At the Col de los Americanos it was chilly and definitely windy, but not unreasonably windy, so we decided to stick with Plan A, and headed up the California Route. The California Route is among the easiest routes on Fitz Roy, and ended up being the perfect route choice for the day. I think it was the biggest objective we could've succeeded on that day, considering the wind and cold. The Supercanaleta could've also been reasonable in such weather, but is currently in terrible condition.

The climbing on the California route is mostly very moderate, with only a few pitches of mid-5.10. But, with the weather conditions preventing us from ever donning rock shoes, we still eagerly pulled on gear here and there. We finally reached the summit a bit after 7pm, and eager to get off the mountain before the winds increased, headed down immediately. The descent fortunately went quite smoothly, and at 3:15, just a bit under 24 hours after departing, we reached our tent back at Laguna de los Tres. A great climb, and particularly satisfying to have snuck it in to a marginal window!

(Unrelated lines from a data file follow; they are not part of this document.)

/-- HARMONIC_PUBLICATION (R388, R403): of the window that ended at this STAMP, if its results are due. -/
def execHarmonicPublication (p : Fin 64) (stop : Tick) (s : State) : Host.Outcome State Fault Refusal :=
  let d := podAt s p.val
  .next (if runsFrames d && d.harm.due.any (fun w => w.stop == stop) then modPod p.val (fun d => thdStep (harmPublish d s.time.stamp)) s else s)

/-- PHASOR_PUBLICATION (R392). -/
def execPhasorPublication (p : Fin 64) (instant : Tick) (s : State) : Host.Outcome State Fault Refusal :=
  .next (if runsFrames (podAt s p.val) then modPod p.val (fun d => phasorPublish d instant) s else s)

/-! ### Doze and sentinel (R413-R434) -/

/-- An arming passed its self-test. The DOZE command enters DOZE from STOPPED alone (R414): an arming that a START has overtaken falls
away. -/
def armPasses (p : Nat) (s : State) : State :=
  let d := podAt s p
  let t := s.time.stamp
  let armed (d : Pod) : Pod := { d with doze := { d.doze with sentinel := .armed, lastTransfer := t } }
  if d.doze.idleEntry then
    modPod p (fun d => let e := armed d; { e with doze := { e.doze with armingFrom := some t }, plan := { e.plan with doze := true } }) s
  else if d.doze.restart then
    let s1 := modPod p (fun d => let e := armed d; { e with doze := { e.doze with armedAt := t, restart := false, armingFrom := none } }) s
    match d.doze.armingFrom with
    | some t0 => closeGap p 8 t0 t (some (energyOf (gapPower d) (t - t0))) false true s1
    | none => s1
  else if d.mode ≠ .stopped then modPod p (fun d => { d with doze := { d.doze with sentinel := .off } }) s
  else
    completeIf p 0x30 2 (setMode p .doze 3 (modPod p (fun d => let e := armed d; { e with doze := { e.doze with armedAt := t, entry := 2, flags := 0 } }) s))

/-- An arming failed its self-test: POD source 0x0A, and OFF outside a restart (R418, R419). At a restart the retries begin
with the first failure, and with them the gap (R487). -/
def armFails (p : Nat) (s : State) : State :=
  let d := podAt s p
  let s1 := if d.doze.restart then modPod p (fun d => { d with doze := { d.doze with
        armingFrom := some (d.doze.armingFrom.getD s.time.stamp) } }) s
    else if d.doze.idleEntry then modPod p (fun d => let e := abandonIdle d; { e with events := { e.events with idleFrom := some e.events.refreshAt } }) s
    else completeIf p 0x30 4 (modPod p (fun d => { d with doze := { d.doze with sentinel := .off } }) s)
  raisePod p 0x0A 0 s1

/-- SENTINEL_ARMED (R418): the ticks that the self-test yielded, within 1 000 ± 50 or not. -/
def execSentinelArmed (p : Fin 64) (testTicks : Nat) (s : State) : Host.Outcome State Fault Refusal :=
  .next (if (podAt s p.val).doze.sentinel = .arming then
    if 950 ≤ testTicks ∧ testTicks ≤ 1050 then armPasses p.val s else armFails p.val s
    else s)

/-- ARMING_RETRY (R418): once per second at a restart. -/
def execArmingRetry (p : Fin 64) (s : State) : Host.Outcome State Fault Refusal :=
  let d := podAt s p.val
  .next (if d.doze.sentinel = .arming ∧ d.doze.restart then
    modPod p.val (fun d => { d with doze := { d.doze with
      flags := setBit d.doze.flags 1, armingFrom := some (d.doze.armingFrom.getD s.time.stamp) } }) s else s)

/-- A latched trip of an armed sentinel (R413, R419, R420). -/
def tripLatched (p : Nat) (s : State) : State :=
  let d := podAt s p
  if d.doze.idleEntry then
    modPod p (fun d => let e := abandonIdle d; { e with events := { e.events with idleFrom := some e.events.refreshAt } }) s
  else
    let s1 := modPod p (fun d => { d with doze := { d.doze with sentinel := .tripped, tripAt := s.time.stamp } }) s
    if s1.chip.state = .standby then leaveStandby s1
    else if governorActs s1 then trigger 1 p (modPod p (fun d => { d with wake := some (d.wake.getD 1) }) s1)
    else s1
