/-- R187, R189, R194, R209, R577, R578: B5 releases CORE on HFRC while RESET_N is high, B6 follows HFXO and lets the link join, B7 restarts the Pods, and with
the engine's opening at B8 the chip is ACTIVE. -/
def Obligations.BootPhasesEnd : Prop :=
  (∀ s : State, booting s = true → booted s 4 = true → booted s 5 = false → qualified s 3 = true → s.chip.resetLow = false →
    s.guard.pendingSafe = false → Completes .coreRelease s (fun t =>
      t.chip = { s.chip with phases := s.chip.phases ++ [5], tstHeld := s.chip.straps.tstA || s.chip.straps.tstB } ∧
      (muxAt t 1).code = .alternate ∧ t.guard = s.guard ∧ t.dict = s.dict)) ∧
  (∀ s : State, booting s = true → booted s 5 = true → booted s 6 = false → qualified s 2 = true → s.chip.tstHeld = false →
    s.link.code = .off → s.link.causes = 0 → s.clocks.spineOn = true →
    Completes .hfxoPhase s (fun t =>
      t.chip = { s.chip with phases := s.chip.phases ++ [6] } ∧ (muxAt t 1).code = .primary ∧ t.clocks.corePll = true ∧
      t.clocks.phytx = true ∧ t.link.code = if plcaOff s then .csma else .joining)) ∧
  (∀ (failing : List Nat) (s : State), s.chip.state = .boot → s.chip.reset = none → s.clocks.spineLocked = true → booted s 5 = true →
    booted s 7 = false → s.chip.tstHeld = false → s.chip.fromStandby = false →
    exec (.podRestart failing) s =
      (let t := onPods restartPod { s with chip := { s.chip with phases := s.chip.phases ++ [7] } }
       .next (laneTimeouts failing (trigger 8 255 { t with chip := { t.chip with podsOff := false } })))) ∧
  (∀ (failing : List Nat) (s : State), s.chip.state = .boot → s.chip.reset = none → s.clocks.spineLocked = true → booted s 5 = true →
    booted s 7 = false → s.chip.tstHeld = false → s.chip.fromStandby = true →
    (∀ p, p < 64 → (podAt s p).doze.sentinel ≠ .tripped ∧ takesTransfer (podAt s p) = false) →
    exec (.podRestart failing) s = .next { s with chip := { s.chip with phases := s.chip.phases ++ [7] } }) ∧
  (∀ s : State, booting s = true → s.chip.state = .boot → booted s 6 = true → s.engine.opened = false → linkOpens s.link.code = true →
    Completes .engineOpen s (fun t =>
      t.chip = { s.chip with state := .active, phases := s.chip.phases ++ [8] } ∧ t.engine.opened = true ∧ t.dict = s.dict ∧ t.pods = s.pods))
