-- ==== Sys2Proof/Laws/KeepsOps.lean ====
section
/-! SUPPORT. What every step keeps (I): the claim `Ok`, what closes it over conditionals, folds and record updates, and
one lemma for each operation of the state, the Pods, the display and Guard. -/

namespace Sys2Proof.Laws

open Sys2Proof.Machine

def Ok (cs : List Instr) (I : Prop) (s : State) : Prop := s.pending = cs ∧ (I → Bounded s)

variable {cs : List Instr} {I : Prop} {s : State}

variable {cs : List Instr} {I : Prop} {s : State}

theorem ok_ite {c : Prop} [Decidable c] {a b : State} (ha : Ok cs I a) (hb : Ok cs I b) : Ok cs I (if c then a else b) := by
  split <;> assumption

theorem ok_ite_pair {α : Type} {c : Prop} [Decidable c] {a b : α × State} (ha : Ok cs I a.2) (hb : Ok cs I b.2) :
    Ok cs I (if c then a else b).2 := by
  split <;> assumption

theorem foldl_ok {α : Type} {f : State → α → State} {l : List α} (h : Ok cs I s) (hf : ∀ s x, Ok cs I s → Ok cs I (f s x)) :
    Ok cs I (l.foldl f s) := by
  induction l generalizing s with
  | nil => exact h
  | cons x xs ih => exact ih (hf s x h)

theorem ok_mk {chip power clocks time dict pods shell guard panel link engine obs fresh pending} {s : State}
    (e1 : pending = s.pending) (e2 : panel.buffer = s.panel.buffer) (e3 : obs.queue = s.obs.queue)
    (e4 : shell.queue = s.shell.queue) (e5 : engine.events = s.engine.events) (e6 : engine.outstanding = s.engine.outstanding)
    (e7 : guard.history = s.guard.history) (h : Ok cs I s) :
    Ok cs I (State.mk chip power clocks time dict pods shell guard panel link engine obs fresh pending) := by
  simpa only [Ok, Bounded, FrameBufferWf, QueuesWithin, e1, e2, e3, e4, e5, e6, e7] using h

theorem ok_any {s t : State} (ok : Ok cs I s) (e : t.pending = s.pending) (b : Bounded s → Bounded t) : Ok cs I t :=
  ⟨e.trans ok.1, fun i => b (ok.2 i)⟩

theorem ok_snd {α : Type} {p : α × State} {a : α} {t : State} (e : p = (a, t)) (h : Ok cs I p.2) : Ok cs I t := by
  rw [e] at h
  exact h

theorem modPod_ok {p : Nat} {f : Pod → Pod} (h : Ok cs I s) : Ok cs I (modPod p f s) := h

theorem onPods_ok {f : Nat → State → State} (h : Ok cs I s) (hf : ∀ p s, Ok cs I s → Ok cs I (f p s)) : Ok cs I (onPods f s) :=
  foldl_ok h (fun s p hs => hf p s hs)

theorem setDev_ok {index sub v : Nat} (ok : Ok cs I s) : Ok cs I (setDev index sub v s) := ok

theorem takeFree_ok (ok : Ok cs I s) : Ok cs I (takeFree s).2 := ok

theorem traceAdd_ok {k st : Nat} {p : List Nat} (h : Ok cs I s) : Ok cs I (traceAdd k st p s) := by
  unfold traceAdd
  refine ok_ite ?_ h
  dsimp only
  split
  · exact h
  · rename_i hn
    refine ⟨h.1, fun i => ?_⟩
    obtain ⟨a, b, c⟩ := h.2 i
    refine ⟨a, ?_, c⟩
    simp only [List.length_append, List.length_singleton]
    omega

theorem traceClock_ok {a b c d e : Nat} (h : Ok cs I s) : Ok cs I (traceClock a b c d e s) := by
  unfold traceClock
  exact ok_ite h (traceAdd_ok h)

theorem hubCount_ok {k : Nat} (ok : Ok cs I s) : Ok cs I (hubCount k s) := ok

theorem logAdd_ok {kind inst detail : Nat} {payload : List Nat} (ok : Ok cs I s) : Ok cs I (logAdd kind inst detail payload s) := by
  refine ok_any ok ?_ ?_ <;> unfold logAdd hubCount <;> dsimp only <;> split_ifs
  all_goals first | rfl | skip
  all_goals
    rintro ⟨a, b, c, d⟩
    refine ⟨a, b, ?_, d⟩
    simp only [List.length_append, List.length_singleton] at *
    omega

theorem evAdd_ok {r : EvRec} (ok : Ok cs I s) : Ok cs I (evAdd r s) := by
  refine ok_any ok ?_ ?_ <;> unfold evAdd <;> dsimp only <;> split_ifs with h1 h2 h3
  all_goals first | rfl | skip
  all_goals
    rintro ⟨a, b, c, d, e⟩
    refine ⟨a, b, c, ?_, e⟩
  · exact d
  · simp only [List.length_append, List.length_singleton]; omega
  · obtain ⟨x, hx, hk⟩ := List.any_eq_true.1 h3.2
    have := List.length_eraseP_of_mem (p := fun x : EvRec => x.kind == 2) hx hk
    have := List.length_pos_of_mem hx
    simp only [List.length_append, List.length_singleton]
    omega
  · exact d

theorem trigger_ok {a b : Nat} (h : Ok cs I s) : Ok cs I (trigger a b s) := h

theorem setMode_ok {p : Nat} {m : PodMode} {cause : Nat} (ok : Ok cs I s) : Ok cs I (setMode p m cause s) := by
  unfold setMode
  with_reducible repeat' (first
      | assumption | refine ok_ite ?_ ?_ | refine modPod_ok ?_ | refine traceAdd_ok ?_ | refine traceClock_ok ?_
      | refine trigger_ok ?_)

theorem setMux_ok {k : Nat} {m : Mux} {cause : Nat} (ok : Ok cs I s) : Ok cs I (setMux k m cause s) := by
  unfold setMux
  lift_lets
  repeat (first | (intro x; have hx : Ok cs I x := (by
    with_reducible repeat' (first
      | assumption | refine ok_ite ?_ ?_ | refine traceClock_ok ?_ | (refine ok_mk rfl rfl rfl rfl rfl rfl rfl ?_; assumption))); clear_value x) | intro x)
  with_reducible repeat' (first
      | assumption | refine ok_ite ?_ ?_ | refine traceClock_ok ?_ | (refine ok_mk rfl rfl rfl rfl rfl rfl rfl ?_; assumption))

theorem setOsc_ok {k : Nat} {o : Osc} {cause : Nat} (ok : Ok cs I s) : Ok cs I (setOsc k o cause s) := by
  unfold setOsc
  with_reducible repeat' (first
      | assumption | refine ok_ite ?_ ?_ | refine traceClock_ok ?_ | (refine ok_mk rfl rfl rfl rfl rfl rfl rfl ?_; assumption))

theorem setPodMux_ok {p : Nat} {c : MuxCode} {cause : Nat} (ok : Ok cs I s) : Ok cs I (setPodMux p c cause s) := by
  unfold setPodMux
  with_reducible repeat' (first
      | assumption | refine ok_ite ?_ ?_ | refine modPod_ok ?_ | refine traceClock_ok ?_)

theorem podCommand_ok {p code arg completion : Nat} (ok : Ok cs I s) : Ok cs I (podCommand p code arg completion s) := ok

theorem podComplete_ok {p completion : Nat} (ok : Ok cs I s) : Ok cs I (podComplete p completion s) := ok

theorem podCount_ok {p k : Nat} {by_ : Nat} (ok : Ok cs I s) : Ok cs I (podCount p k by_ s) := ok

theorem closeGap_ok {p cause : Nat} {start stop : Tick} {bound : Option Nat} {dormant add : Bool} (ok : Ok cs I s) :
    Ok cs I (closeGap p cause start stop bound dormant add s) := by
  unfold closeGap
  lift_lets
  repeat (first | (intro x; have hx : Ok cs I x := (by
    with_reducible repeat' (first
      | assumption | refine ok_ite ?_ ?_ | refine modPod_ok ?_ | refine logAdd_ok ?_)); clear_value x) | intro x)
  with_reducible repeat' (first
      | assumption | refine ok_ite ?_ ?_ | refine modPod_ok ?_ | refine logAdd_ok ?_
      | (refine ok_mk rfl rfl rfl rfl rfl rfl rfl ?_; assumption))

theorem closePhaseGaps_ok {p : Nat} {gs : List PhaseGap} (ok : Ok cs I s) : Ok cs I (closePhaseGaps p gs s) := by
  unfold closePhaseGaps
  with_reducible repeat' (first
      | assumption | refine ok_ite ?_ ?_ | refine closeGap_ok ?_ | refine foldl_ok ?_ ?_ | refine onPods_ok ?_ ?_ | intro _)
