-- ==== Sys2Proof/Laws/KeepsCommands.lean ====
section
/-! SUPPORT. What every step keeps (VI): one lemma for each command. -/

namespace Sys2Proof.Laws

open Sys2Proof.Machine

variable {cs : List Instr} {I : Prop} {s : State}

def NextOk (cs : List Instr) (I : Prop) (o : Host.Outcome State Fault Refusal) : Prop := ∃ t, o = .next t ∧ Ok cs I t

theorem nextOk {t : State} (h : Ok cs I t) : NextOk cs I (.next t) := ⟨t, rfl, h⟩

theorem execResponseTimerExpiry_ok {c : FaultClass} {p : Fin 64} (ok : Ok cs I s) :
    NextOk cs I (execResponseTimerExpiry c p s) := by
  unfold execResponseTimerExpiry
  refine nextOk ?_
  with_reducible repeat' (first
      | assumption | refine ok_ite ?_ ?_ | refine timerExpires_ok ?_)

theorem execGuardArming_ok (ok : Ok cs I s) : NextOk cs I (execGuardArming s) := by
  unfold execGuardArming
  refine nextOk ?_
  with_reducible repeat' (first
      | assumption | refine ok_ite ?_ ?_ | refine armGuard_ok ?_ | (refine ok_mk rfl rfl rfl rfl rfl rfl rfl ?_; assumption))

theorem execGuardSelfFault_ok {f : SelfFault} (ok : Ok cs I s) : NextOk cs I (execGuardSelfFault f s) := by
  unfold execGuardSelfFault
  refine nextOk ?_
  with_reducible repeat' (first
      | assumption | refine ok_ite ?_ ?_ | refine raise_ok ?_ | refine foldl_ok ?_ ?_ | refine onPods_ok ?_ ?_ | intro _
      | split | (refine ok_mk rfl rfl rfl rfl rfl rfl rfl ?_; assumption))

theorem execSealTimeout_ok {p : Fin 64} (ok : Ok cs I s) : NextOk cs I (execSealTimeout p s) := by
  unfold execSealTimeout
  refine nextOk ?_
  with_reducible repeat' (first
      | assumption | refine ok_ite ?_ ?_ | refine closeSeal_ok ?_)

theorem execCheckpointDue_ok (ok : Ok cs I s) : NextOk cs I (execCheckpointDue s) := by
  unfold execCheckpointDue
  refine nextOk ?_
  with_reducible repeat' (first
      | assumption | refine ok_ite ?_ ?_ | refine requestStore_ok ?_)

theorem execCapture_ok {absent : List Nat} (ok : Ok cs I s) : NextOk cs I (execCapture absent s) := by
  unfold execCapture
  refine nextOk ?_
  with_reducible repeat' (first
      | assumption | refine ok_ite ?_ ?_ | refine captureEnds_ok ?_)

theorem execProgram_ok (ok : Ok cs I s) : NextOk cs I (execProgram s) := by
  unfold execProgram
  refine nextOk ?_
  with_reducible repeat' (first
      | assumption | refine ok_ite ?_ ?_ | refine programEnds_ok ?_)

theorem execLogAppend_ok (ok : Ok cs I s) : NextOk cs I (execLogAppend s) := nextOk (appendLog_ok (ok))

theorem execRestoreHoldExpiry_ok {p : Fin 64} (ok : Ok cs I s) : NextOk cs I (execRestoreHoldExpiry p s) := by
  unfold execRestoreHoldExpiry
  refine nextOk ?_
  with_reducible repeat' (first
      | assumption | refine ok_ite ?_ ?_ | refine trigger_ok ?_)

theorem execCauseCleared_ok {c : FaultClass} {p : Fin 64} {source : Nat} (ok : Ok cs I s) :
    NextOk cs I (execCauseCleared c p source s) := by
  unfold execCauseCleared
  refine nextOk ?_
  with_reducible repeat' (first
      | assumption | refine ok_ite ?_ ?_ | refine clearCause_ok ?_ | refine railReturns_ok ?_)

theorem execOscillationDetected_ok {src : Fin 6} (ok : Ok cs I s) : NextOk cs I (execOscillationDetected src s) := by
  unfold execOscillationDetected
  refine nextOk ?_
  with_reducible repeat' (first
      | assumption | refine ok_ite ?_ ?_ | (refine ok_mk rfl rfl rfl rfl rfl rfl rfl ?_; assumption))

theorem execOscillationLost_ok {src : Fin 6} (ok : Ok cs I s) : NextOk cs I (execOscillationLost src s) := by
  unfold execOscillationLost
  refine nextOk ?_
  with_reducible repeat' (first
      | assumption | refine ok_ite ?_ ?_ | (refine ok_mk rfl rfl rfl rfl rfl rfl rfl ?_; assumption))

theorem execStartupLimitMissed_ok {src : Fin 6} (ok : Ok cs I s) : NextOk cs I (execStartupLimitMissed src s) := by
  unfold execStartupLimitMissed
  refine nextOk ?_
  with_reducible repeat' (first
      | assumption | refine ok_ite ?_ ?_ | refine raise_ok ?_ | refine failOsc_ok ?_ | refine settleMux_ok ?_
      | refine noteFailed_ok ?_)

theorem execSpinePllLock_ok (ok : Ok cs I s) : NextOk cs I (execSpinePllLock s) := by
  unfold execSpinePllLock
  refine nextOk ?_
  with_reducible repeat' (first
      | assumption | refine ok_ite ?_ ?_ | refine spineLock_ok ?_)

theorem execSpineLockLoss_ok (ok : Ok cs I s) : NextOk cs I (execSpineLockLoss s) := by
  unfold execSpineLockLoss
  refine nextOk ?_
  with_reducible repeat' (first
      | assumption | refine ok_ite ?_ ?_ | refine spineUnlock_ok ?_)

theorem execSpineRelockTimeout_ok (ok : Ok cs I s) : NextOk cs I (execSpineRelockTimeout s) := by
  unfold execSpineRelockTimeout
  refine nextOk ?_
  with_reducible repeat' (first
      | assumption | refine ok_ite ?_ ?_ | refine raise_ok ?_ | refine rescueMux_ok ?_)

theorem execMonitorTrip_ok {m : Monitor} {e : Evidence} (ok : Ok cs I s) : NextOk cs I (execMonitorTrip m e s) := by
  unfold execMonitorTrip
  refine nextOk ?_
  with_reducible repeat' (first
      | assumption | refine ok_ite ?_ ?_ | refine monitorTrip_ok ?_)

theorem execRescueWaitTimeout_ok {mux : MuxName} (ok : Ok cs I s) : NextOk cs I (execRescueWaitTimeout mux s) := by
  unfold execRescueWaitTimeout
  refine nextOk ?_
  with_reducible repeat' (first
      | assumption | refine ok_ite ?_ ?_ | refine raiseAt_ok ?_ | refine foldl_ok ?_ ?_ | refine onPods_ok ?_ ?_ | intro _
      | split)

theorem execSwitchStart_ok {mux : MuxName} (ok : Ok cs I s) : NextOk cs I (execSwitchStart mux s) := by
  unfold execSwitchStart
  refine nextOk ?_
  with_reducible repeat' (first
      | assumption | refine ok_ite ?_ ?_ | refine ok_ite_pair ?_ ?_ | refine endClkCommand_ok ?_ | refine beginSwitch_ok ?_
      | intro _ | split | (refine ok_mk rfl rfl rfl rfl rfl rfl rfl ?_; assumption))

theorem execAutomaticReturn_ok {mux : MuxName} (ok : Ok cs I s) : NextOk cs I (execAutomaticReturn mux s) := by
  unfold execAutomaticReturn
  refine nextOk ?_
  with_reducible repeat' (first
      | assumption | refine ok_ite ?_ ?_ | refine modPod_ok ?_ | refine beginSwitch_ok ?_ | refine foldl_ok ?_ ?_
      | refine onPods_ok ?_ ?_ | intro _ | split)

theorem execLfrcStop_ok (ok : Ok cs I s) : NextOk cs I (execLfrcStop s) := by
  unfold execLfrcStop
  refine nextOk ?_
  with_reducible repeat' (first
      | assumption | refine ok_ite ?_ ?_ | refine stopOsc_ok ?_)

theorem execHfrcMeasure_ok {steps : Int} (ok : Ok cs I s) : NextOk cs I (execHfrcMeasure steps s) := by
  unfold execHfrcMeasure
  refine nextOk ?_
  with_reducible repeat' (first
      | assumption | refine ok_ite ?_ ?_ | (refine ok_mk rfl rfl rfl rfl rfl rfl rfl ?_; assumption))

theorem execBrcEstimate_ok {ppb : Int} (ok : Ok cs I s) : NextOk cs I (execBrcEstimate ppb s) := by
  unfold execBrcEstimate
  refine nextOk ?_
  with_reducible repeat' (first
      | assumption | refine ok_ite ?_ ?_ | refine moveFrac_ok ?_ | (refine ok_mk rfl rfl rfl rfl rfl rfl rfl ?_; assumption))

theorem execBrcPause_ok (ok : Ok cs I s) : NextOk cs I (execBrcPause s) := nextOk ok

theorem execLfxoDiscipline_ok {steps : Int} (ok : Ok cs I s) : NextOk cs I (execLfxoDiscipline steps s) := by
  unfold execLfxoDiscipline
  refine nextOk ?_
  with_reducible repeat' (first
      | assumption | refine ok_ite ?_ ?_ | refine moveFrac_ok ?_)

theorem execTimeSlewEnd_ok (ok : Ok cs I s) : NextOk cs I (execTimeSlewEnd s) := nextOk ok

theorem execTimeFrameAbsence_ok (ok : Ok cs I s) : NextOk cs I (execTimeFrameAbsence s) := by
  unfold execTimeFrameAbsence
  refine nextOk ?_
  with_reducible repeat' (first
      | assumption | refine ok_ite ?_ ?_ | (refine ok_mk rfl rfl rfl rfl rfl rfl rfl ?_; assumption))

theorem execFramePeriodUpdate_ok {p : Fin 64} (ok : Ok cs I s) : NextOk cs I (execFramePeriodUpdate p s) := by
  unfold execFramePeriodUpdate
  refine nextOk ?_
  with_reducible repeat' (first
      | assumption | refine ok_ite ?_ ?_ | refine modPod_ok ?_)

theorem execRcFrameRateFault_ok {p : Fin 64} {hz silentMicros : Nat} (ok : Ok cs I s) :
    NextOk cs I (execRcFrameRateFault p hz silentMicros s) := by
  unfold execRcFrameRateFault
  refine nextOk ?_
  with_reducible repeat' (first
      | assumption | refine ok_ite ?_ ?_ | refine raisePod_ok ?_)

theorem execRecall_ok {x : Damage} (ok : Ok cs I s) : NextOk cs I (execRecall x s) := by
  unfold execRecall
  refine nextOk ?_
  with_reducible repeat' (first
      | assumption | refine ok_ite ?_ ?_ | refine recallRun_ok ?_)

theorem execLogScan_ok {damaged : List Nat} (ok : Ok cs I s) : NextOk cs I (execLogScan damaged s) := by
  unfold execLogScan
  refine nextOk ?_
  with_reducible repeat' (first
      | assumption | refine ok_ite ?_ ?_ | refine logScanRun_ok ?_)

theorem execCoreRelease_ok (ok : Ok cs I s) : NextOk cs I (execCoreRelease s) := by
  unfold execCoreRelease
  refine nextOk ?_
  with_reducible repeat' (first
      | assumption | refine ok_ite ?_ ?_ | refine displayWatch_ok ?_ | refine enterSafe_ok ?_ | refine startOsc_ok ?_
      | refine putMux_ok ?_ | refine settleMux_ok ?_ | (refine ok_mk rfl rfl rfl rfl rfl rfl rfl ?_; assumption)
      | refine ok_mk rfl rfl rfl rfl rfl rfl rfl ?_)

theorem execHfxoPhase_ok (ok : Ok cs I s) : NextOk cs I (execHfxoPhase s) := by
  unfold execHfxoPhase
  lift_lets
  repeat (first | (intro x; have hx : Ok cs I x := (by
    with_reducible repeat' (first
      | assumption | refine ok_ite ?_ ?_ | refine displayWatch_ok ?_ | refine setLink_ok ?_ | refine linkJoin_ok ?_
      | refine putMux_ok ?_ | refine settleMux_ok ?_ | refine phytxSet_ok ?_
      | (refine ok_mk rfl rfl rfl rfl rfl rfl rfl ?_; assumption))); clear_value x) | intro x)
  refine nextOk ?_
  with_reducible repeat' (first
      | assumption | refine ok_ite ?_ ?_ | refine displayWatch_ok ?_ | refine setLink_ok ?_)

theorem execPodRestart_ok {failing : List Nat} (ok : Ok cs I s) : NextOk cs I (execPodRestart failing s) := by
  unfold execPodRestart
  refine nextOk ?_
  with_reducible repeat' (first
      | assumption | refine ok_ite ?_ ?_ | refine modPod_ok ?_ | refine onPods_ok ?_ | refine trigger_ok ?_
      | refine transferAll_ok ?_ | refine laneTimeouts_ok ?_ | refine restartPod_ok ?_ | refine onPods_ok ?_ ?_ | intro _
      | (refine ok_mk rfl rfl rfl rfl rfl rfl rfl ?_; assumption) | refine ok_mk rfl rfl rfl rfl rfl rfl rfl ?_)

theorem execEngineOpen_ok (ok : Ok cs I s) : NextOk cs I (execEngineOpen s) := by
  unfold execEngineOpen
  exact nextOk (ok_ite (ok_ite ok (openEngine_ok ok)) ok)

Colin harnessing up at the bergschrund below La Brecha de los Italianos, with an awesome sunrise over Lago Viedma. Photo by Dylan Johnson:

Dylan climbing up to La Brecha de los Italianos, via the left-hand route, with Laguna de los Tres far below:

Dylan in some 4th-class mixed terrain below La Brecha de los Italianos:

Dylan climbing 4th-class terrain from La Brecha up to La Silla:

Dylan climbing up to the Col de los Americanos, with La Brecha behind:

Dylan low on the California route:

Colin doing some low-angle aid climbing low on the California route. Photo by Dylan Johnson:

Dylan leading a short squeeze-chimney:

Dylan mid-route, with Cerro Domo Blanco in the background:

Dylan nearing the junction with the Supercanaleta:

Dylan reaching the junction with the Supercanaleta:

Colin climbing a little squeeze chimney near the top of the Supercanaleta. Photo by Dylan Johnson:

Colin happily belaying on the upper portion of the Supercanaleta. Photo by Dylan Johnson:

Dylan high on the Supercanaleta, with the Torres behind:

Dylan near the top of the Supercanaleta, as clouds engulf the Pollone group:

Colin leading the last hard pitch of the Supercanaleta. Photo by Dylan Johnson:

Dylan at a spectacular belay near the top of the Supercanaleta:

Colin on 3rd-class terrain above the top of the Supercanaleta. Photo by Dylan Johnson:

Dylan nearing the summit:

On top of Fitz! Dylan's first time, and now my eighth!